Requirement: Return each line of the entries that mentions the word "spec".
═════ Exercise data ═════
-- ==== Sys2Proof/WellFormed.lean ====
section
/-! DEFINITION. Which terms of `Instr` a descriptor can carry: every operand fits the field spec 30_encoding.md R101 to
R105 gives it. This is encodability, not legality: a zero width or an even kernel size is encodable, and VALIDATE faults
on it (spec 60_exceptions.md R264 to R267). -/

namespace Sys2Proof

/-- The buffer's numbers fit their fields (R101, R104): 32 bits for base, stride and length, 16 for width and height. -/
def Buffer.wf (b : Buffer) : Bool :=
  decide (b.base < 4294967296) && decide (b.stride < 4294967296) && decide (b.len < 4294967296) &&
    decide (b.width < 65536) && decide (b.height < 65536)

/-- A radius or kernel size fits `PARAM`, `CMD[31:16]` (R102, R103). -/
def paramWf (p : Nat) : Bool := decide (p < 65536)

/-- A sigma fits `W9` (R105). -/
def sigmaWf (v : Nat) : Bool := decide (v < 4294967296)

/-- The command has an encoding. -/
def Instr.wf : Instr → Bool
  | .halt => true
  | .box src dst r => src.wf && dst.wf && paramWf r
  | .tent src dst r => src.wf && dst.wf && paramWf r
  | .gbox src dst r => src.wf && dst.wf && paramWf r
  | .fgauss buf r => buf.wf && paramWf r
  | .fgaussn buf r => buf.wf && paramWf r
  | .gauss src dst k sigma => src.wf && dst.wf && paramWf k && sigmaWf sigma
  | .median src dst r => src.wf && dst.wf && paramWf r

end Sys2Proof
end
═════
Exercise response:
/-! DEFINITION. Which terms of `Instr` a descriptor can carry: every operand fits the field spec 30_encoding.md R101 to
on it (spec 60_exceptions.md R264 to R267). -/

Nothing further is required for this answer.